Ночь была по-осеннему темна.

Еще днем тяжелые тучи затянули небо. Около часа шел буйный летний ливень, потом он незаметно превратился в осенний моросящий дождь. Именно в эти сумерки лето встретилось с осенью и, прослезившись последним теплым дождем, кончилось. Вступала в свои права долгая дождливая пора.

Мальчики зарылись в небольшой стог сена, принесенного для лошадей. Сено промокло насквозь, ребята тоже промокли до костей, но им было тепло: вода уже парила, грела.

В верхушках деревьев вел тихую беседу с листьями мелкий дождь. Он умывал каждый листочек, щедро поил целительной влагой все вокруг. В лесу было темно, как в подземелье, и так тихо, как бывает только осенней ночью, когда монотонный шум дождя заглушает все другие звуки…

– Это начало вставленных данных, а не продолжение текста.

-- ==== Sys2Proof/Config.lean ====
section
/-! DEFINITION. What an implementation fixes (00_scope.md R7 to R11): the parameters, as one record that `State`
carries and no step changes, the fixed constants of the source, and the values the spec leaves free (opaque). -/

namespace Sys2Proof

/-- `FLASH_WRITE_MODE` (R10). -/
inductive FlashWriteMode where
  | overwrite   -- a word becomes the written value
  | and         -- a word becomes old AND new
deriving DecidableEq, Repr

/-- `WRITE_COMMIT` (R10, 90_conflicts.md C2). -/
inductive WriteCommit where
  | afterChecksum
  | afterConfirm
deriving DecidableEq, Repr

/-- Which collaborator functions are connected (R11): those of the device, about which nothing is known, or the
test-only functions of R11 that the test vectors use. -/
inductive Collaborators where
  | external
  | testVectors
deriving DecidableEq, Repr

/-- The configuration of a `ClassicPlus-CORE` (R7 to R11). Register addresses and lengths are plain numbers: the
region decode compares them, never wraps them (R12 checks (3) and (4)). -/
structure Config where
  /-- `DUAL` (R7). -/
  dual : Bool
  /-- `RUNTIME` (R7). -/
  runtime : Bool
  /-- `CAL_LEN` (R7): 14 or 32. -/
  calLen : Nat
  /-- `ADDR_A` (R8). -/
  addrA : BusAddr
  /-- `ADDR_B` (R8). -/
  addrB : BusAddr
  /-- `ADDR_MASK` (R8): a set bit is compared. -/
  addrMask : BusAddr
  /-- `APP_BASE` (R8). -/
  appBase : Nat
  /-- `APP_LEN` (R8). -/
  appLen : Nat
  /-- `CAL_BASE` (R8). -/
  calBase : Nat
  /-- `KEY_BASE` (R8). -/
  keyBase : Nat
  /-- `CMD_REG` (R8). -/
  cmdReg : Nat
  /-- `CUSTOM_REG` (R8). -/
  customReg : Nat
  /-- `ID_BASE` (R8). -/
  idBase : Nat
  /-- `DATA_BASE` (R8). -/
  dataBase : Nat
  /-- `DATA_LEN` (R8). -/
  dataLen : Nat
  /-- `ID_A` (R8): six bytes. -/
  idA : List Byte
  /-- `ID_B` (R8): six bytes. -/
  idB : List Byte
  /-- `CUSTOM_ID` (R8). -/
  customId : Byte
  /-- `C_ERASE` (R9). -/
  cErase : Byte
  /-- `C_WRITE` (R9). -/
  cWrite : Byte
  /-- `C_READ` (R9). -/
  cRead : Byte
  /-- `C_DISABLE` (R9). -/
  cDisable : Byte
  /-- `C_PROG_EN` (R9). -/
  cProgEn : Byte
  /-- `C_CFG_EN` (R9). -/
  cCfgEn : Byte
  /-- `C_CFG_DIS` (R9). -/
  cCfgDis : Byte
  /-- `C_CAL_LOAD` (R9). -/
  cCalLoad : Byte
  /-- `C_CAL_STORE` (R9). -/
  cCalStore : Byte
  /-- `C_CAL_DEFAULT` (R9). -/
  cCalDefault : Byte
  /-- `C_ENC_EN` (R9). -/
  cEncEn : Byte
  /-- `BOUNDARY` (R10): lowest word address of the application image. -/
  boundary : Nat
  /-- `FLASH_WORDS` (R10): the flash has word addresses `0` to `FLASH_WORDS - 1`. -/
  flashWords : Nat
  /-- `ERASED_WORD` (R10). -/
  erasedWord : Word
  /-- `WORD_MASK` (R10). -/
  wordMask : Word
  /-- `FLASH_WRITE_MODE` (R10). -/
  flashWriteMode : FlashWriteMode
  /-- `WRITE_COMMIT` (R10). -/
  writeCommit : WriteCommit
  /-- `CAL_DEFAULT` (R10): `CAL_LEN` bytes. -/
  calDefault : List Byte
  /-- The functions of R11. -/
  collaborators : Collaborators
deriving DecidableEq, Repr

/-- `SENTINEL` (R8, fixed by the source): all ones. -/
abbrev sentinel : Byte := 0xFF

/-- `ROW_WORDS` (R10, fixed by the source). -/
abbrev rowWords : Nat := 32

/-- `MAX_WORDS` (R10, fixed by the source). -/
abbrev maxWords : Nat := 32

/-- `CAP` (R7): the number of register-file bytes. -/
def Config.cap (c : Config) : Nat := if c.dual then 512 else 256

/-- Whether a 7-bit address reaches the block (30_encoding.md R77, 20_memory.md R49). -/
def Config.matchesAddr (c : Config) (a : BusAddr) : Bool :=
  if c.dual then (a &&& c.addrMask) == (c.addrA &&& c.addrMask) else a == c.addrA

/-- The reference configuration of the test vectors (R8 to R10, 95_test_vectors.md): single device, runtime build,
14 calibration bytes. A single build compares every address bit (R12 check (10)). The collaborators are the
device's own, of which nothing is known. -/
def Config.reference : Config where
  dual := false
  runtime := true
  calLen := 14
  addrA := 0x52
  addrB := 0x53
  addrMask := 0x7F
  appBase := 0x00
  appLen := 0x20
  calBase := 0x20
  keyBase := 0x40
  cmdReg := 0xE0
  customReg := 0xE4
  idBase := 0xFA
  dataBase := 0x00
  dataLen := 0x80
  idA := [0x00, 0x00, 0xA4, 0x20, 0x01, 0x01]
  idB := [0x00, 0x00, 0xA4, 0x20, 0x00, 0x00]
  customId := 0x5A
  cErase := 0x20
  cWrite := 0x21
  cRead := 0x22
  cDisable := 0x23
  cProgEn := 0x30
  cCfgEn := 0x31
  cCfgDis := 0x32
  cCalLoad := 0x33
  cCalStore := 0x34
  cCalDefault := 0x35
  cEncEn := 0x36
  boundary := 0x0400
  flashWords := 0x2000
  erasedWord := 0xFFFF
  wordMask := 0xFFFF
  flashWriteMode := .overwrite
  writeCommit := .afterChecksum
  calDefault := [0x10, 0x11, 0x12, 0x13, 0x14, 0x15, 0x16, 0x17, 0x18, 0x19, 0x1A, 0x1B, 0x1C, 0x1D]
  collaborators := .external

/-- `ENCODE(key, r, b)` of the device (R11, 20_memory.md R69): nothing is assumed of it. -/
opaque Config.encode : List Byte → Byte → Byte → Byte

/-- `DECODE(key, r, b)` of the device (R11, R69): nothing is assumed of it, not even that it inverts `ENCODE`. -/
opaque Config.decode : List Byte → Byte → Byte → Byte

/-- `DERIVE_KEY(key)` of the device (R11, R69): nothing is assumed of it. -/
opaque Config.deriveKey : List Byte → Bool

/-- The initial content of the flash (R11, 20_memory.md R52), a draw for each word address: any value. -/
opaque Config.initialFlash : Nat → Word

/-- The free byte of the `n`-th draw (10_state.md R20, 20_memory.md R52): any value. -/
opaque Config.freeByte : Nat → Byte

/-- The free word of the `n`-th draw (20_memory.md R67): any value. -/
opaque Config.freeWord : Nat → Word

end Sys2Proof
end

По-разному добирались сюда мальчики.

Василек еще днем ушел из села. Он переждал ливень под чьим-то уцелевшим хлевом, а потом, спокойный и уверенный, пошел дальше. Несколько раз его останавливали фашисты, но он показывал им «папир», и его тотчас же отпускали.

Проходя мимо школы, он хотел не смотреть в ту сторону, но глаза сами скользнули по старой, почерневшей от дождей крыше. На покосившемся крыльце ветер раскачивал три тяжело обвисших, закостеневших трупа. По спине Василька пробежали мурашки, его сердце наполнилось болью и ненавистью.

«Они не первые, — подумал он, — и, верно, не последние…» И тучи стали тяжелее, и потемнело сразу все вокруг.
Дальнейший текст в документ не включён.